Salerno Letteratura 2016 ⁞ 
Alessandro Gaudio 
editor di "Il linguaggio sportivo" di Paolo Volponi





Il linguaggio sportivo e altri scritti (1956-1993)

di Paolo Volponi 

a cura di Alessandro Gaudio 

prefazione di Darwin Pastorin


Gli articoli volponiani di argomento sportivo permettono di scoprire un altro volto di un grande romanziere e poeta italiano, Paolo Volponi: il volto dell’appassionato di pallone, in un’epoca in cui gli spalti degli stadi potevano vedere accesi sostenitori come, ad esempio, il bianconero Mario Soldati e il nerazzurro Vittorio Sereni. Si tratta di otto interventi, distribuiti lungo quarant’anni di ininterrotte riflessioni da parte di Volponi su questioni inerenti alla cultura, alla società, alla politica, all’arte. Volponi, tifoso del Bologna come il suo grande amico Pier Paolo Pasolini e come Roberto Roversi, ama intervenire sulle questioni tattiche e tecniche, travestirsi da allenatore della nazionale; nel 1978, per esempio, è originale e sorprendente nel proporre ad Enzo Bearzot la sua personalissima formazione che presentava Pasinato in mediana, il furetto Filippi a centrocampo e, addirittura, Marco Tardelli libero. In questo contesto si inserisce il timbro nitido dell’autore de Le mosche del capitale: è per questo che, in appendice al volume, Alessandro Gaudio presenta un articolo inedito di Volponi nel quale l’autore urbinate propone il calcio e le sue norme come metafora di un sistema capitalistico alla deriva e alcune pagine, anch’esse inedite, tratte dai materiali preparatori delle Mosche del capitale. All’interno di questi preziosi documenti, messi a disposizione dagli eredi di Volponi, si possono notare l’arguzia e la sicurezza dei riferimenti del grande intellettuale urbinate nel discettare di argomenti calcistici (sorprendente la disamina sul ruolo di Roberto Boninsegna, attaccante della Nazionale di calcio, e persino sul suo carattere e sulle sue posizioni politiche) e il modo in cui essi vengano inseriti armonicamente tanto nell’impianto narrativo, quanto nella cornice culturale, storica e linguistica dell’Italia degli anni Settanta. Colpisce l’efficacia che il progetto intellettuale delineato da Volponi in tutti gli scritti proposti, sia in quelli pubblicati sia nelle pagine inedite, continuerebbe ad avere anche oggi che ancor più se ne sente l’urgenza.

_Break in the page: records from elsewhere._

-- ==== Sys2Proof/Certificates/Slice0/Obligations.lean ====
section
/-! DEFINITION. The statements for the provers, in the order of OBLIGATIONS.json. Each docstring names the rules of spec/ a statement rests on,
and says where a clause is the model's choice. -/

open Sys2Proof Sys2Proof.Machine

/-! ## The queue of commands, reset, the gate -/

/-- A step takes the command at the front of the queue and carries it out on the state with the queue's rest. With no command
waiting the part stays as it is: the model's choice (log 2). -/
def Obligations.StepRunsFrontCommand : Prop :=
  (∀ (c : Instr) (rest : List Instr) (s : State), s.pending = c :: rest → step s = exec c { s with pending := rest })
    ∧ ∀ s : State, s.pending = [] → step s = .next s

/-- The values that the tables of state give after the reset line (R2, R15, R22, R25, R39, R61, R70, R72, R74, R88, R92 to R100,
R106, R108, R110, R132, R138, R156, R162, R178, R191, R201). That both slots are ABSENT with their card-detect lines low rests
on a choice of the model: in `State.reset` no card is in a slot, where R132 makes a slot PRESENT when its line is high (log 7).
-/
def Obligations.ResetValues : Prop :=
  let s := State.reset
  s.fsc.configured = false ∧ s.fsc.slabCount = 0 ∧ s.fsc.mode = none ∧ s.fsc.freeList = [] ∧ s.fsc.reserve = 38
    ∧ s.siu.frameCounter = 0 ∧ s.siu.frame = none ∧ s.siu.syncFaults = 0 ∧ s.siu.lastBl = none ∧ s.siu.engine = .idle
    ∧ s.siu.shoot = none ∧ s.siu.waitLimit = 1000 ∧ s.siu.thermal = .normal
    ∧ s.siu.burst.divisor = 1 ∧ s.siu.burst.maximum = 0 ∧ s.siu.burst.focus = false ∧ s.siu.burst.frames = 0
    ∧ s.siu.burst.taken = 0 ∧ s.siu.burst.skips = 0 ∧ s.siu.burst.shortage = false
    ∧ s.siu.pre.armed = false ∧ s.siu.pre.depth = 0 ∧ s.siu.pre.divisor = 1 ∧ s.siu.pre.frames = 0
    ∧ s.cat.records = [] ∧ s.cat.nextShot = 1 ∧ s.cat.clipLevel = 16000 ∧ s.cat.pressureYield = true
    ∧ s.fe.zones = List.replicate 48 { active := false, contrastFloor := 2000, confidenceFloor := 64 }
    ∧ s.fe.lens = none ∧ s.fe.collectFrame = none ∧ s.fe.collect = List.replicate 48 none ∧ s.fe.inFlight = none
    ∧ s.fe.overruns = 0 ∧ s.fe.history = [] ∧ s.fe.previous = none ∧ s.fe.noSelection = 0 ∧ s.fe.locked = false
    ∧ s.fe.inCount = 0 ∧ s.fe.outCount = 0 ∧ s.fe.latest = none ∧ s.fe.watch = .none
    ∧ s.fe.params = { mode := .near, far := 0, near := 16383, eIn := 8, eOut := 24, m := 2, n := 3, lead := 0,
                      policy := .clamp, trackLoss := 5 }
    ∧ s.dve.settings = { wr := 1024, wg := 1024, wb := 1024, tone := 0, scale := .half } ∧ s.dve.auto = false
    ∧ s.dve.tones.length = 4
    ∧ (∀ t ∈ s.dve.tones, t.length = 4096 ∧ ∀ i, i < 4096 → t[i]? = some (BitVec.ofNat 8 (i / 16)))
    ∧ s.dve.jobs = [] ∧ s.dve.nextJob = 1 ∧ s.dve.applied = .normal ∧ s.dve.pendingThermal = none
    ∧ s.crw.slotA = { state := .absent, detect := false, fullPending := false, pool := [], queue := [], writing := none,
                      blocks := [], op := none, lastWasBlock := false }
    ∧ s.crw.slotB = s.crw.slotA ∧ s.crw.contentA = false ∧ s.crw.contentB = false ∧ s.crw.overflow = false
    ∧ s.crw.stallLimit = 1500
    ∧ s.ttc.attached = false ∧ s.ttc.silence = none ∧ s.ttc.silenceLimit = 10 ∧ s.ttc.policy = .keep ∧ s.ttc.queue = []
    ∧ s.ttc.rules = List.replicate 8 { enabled := false, flagMask := 0, flagValue := 0, anyOf := 0, minRating := 0,
                                        requireLock := false, content := .raw, scale := .quarter, maxClip := 1000,
                                        cls := .normal }
    ∧ s.ttc.nextSerial = 1 ∧ s.ttc.errors = 0 ∧ s.ttc.threshold = 8 ∧ s.ttc.armed = true ∧ s.ttc.drops = 0
    ∧ s.thm.part = .normal ∧ s.thm.die = { reading := none, invalid := false, state := .normal, hold := 0 }
    ∧ s.thm.stack = s.thm.die ∧ s.thm.sinceSample = 0
    ∧ s.ptc.timeBase = 0 ∧ s.ptc.bodyQueue = [] ∧ s.ptc.tetherQueue = [] ∧ s.ptc.lensQueue = [] ∧ s.ptc.read = none
    ∧ s.ptc.enables = { thermal := false, shortage := false, slotState := false, autosend := false }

Ad aprire e chiudere il prezioso volumetto, gli scritti di Massimo Raffaeli, studioso e amico di Paolo Volponi, e di Darwin Pastorin, giornalista sportivo dalla gentilissima penna e dai raffinati gusti letterari.
Photo by Carlo Ziviello


Paolo Volponi (Urbino, 6 febbraio 1924 – Ancona, 23 agosto 1994) è considerato uno dei più grandi scrittori italiani del Novecento. A ventiquattro anni pubblica la sua prima raccolta di poesie: Il ramarro. Nella primavera del ‘54 conosce Pier Paolo Pasolini, da cui riceverà uno stimolo decisivo in direzione del romanzo. Tra i tanti pubblicati dal 1962 in poi ricordiamo Corporale (Einaudi, 1974), Le mosche del capitale (Einaudi, 1989), La macchina mondiale (Garzanti, 1965) e La strada per Roma (Einaudi, 1991). Con gli ultimi due si è aggiudicato, unico autore ad averlo vinto più di una volta, il premio Strega.
Alessandro Gaudio ha ottenuto l'Abilitazione Scientifica Nazionale come professore di II fascia e collabora col Dipartimento di Lingue e Scienze dell'Educazione dell'Università della Calabria. Tra i suoi saggi più importanti La sinistra estrema dell’arte (2006), Lavorare con gli attrezzi del vicino (2011), Morselli antimoderno (2011). Sull'opera di Volponi ha pubblicato Animale di desiderio (2008).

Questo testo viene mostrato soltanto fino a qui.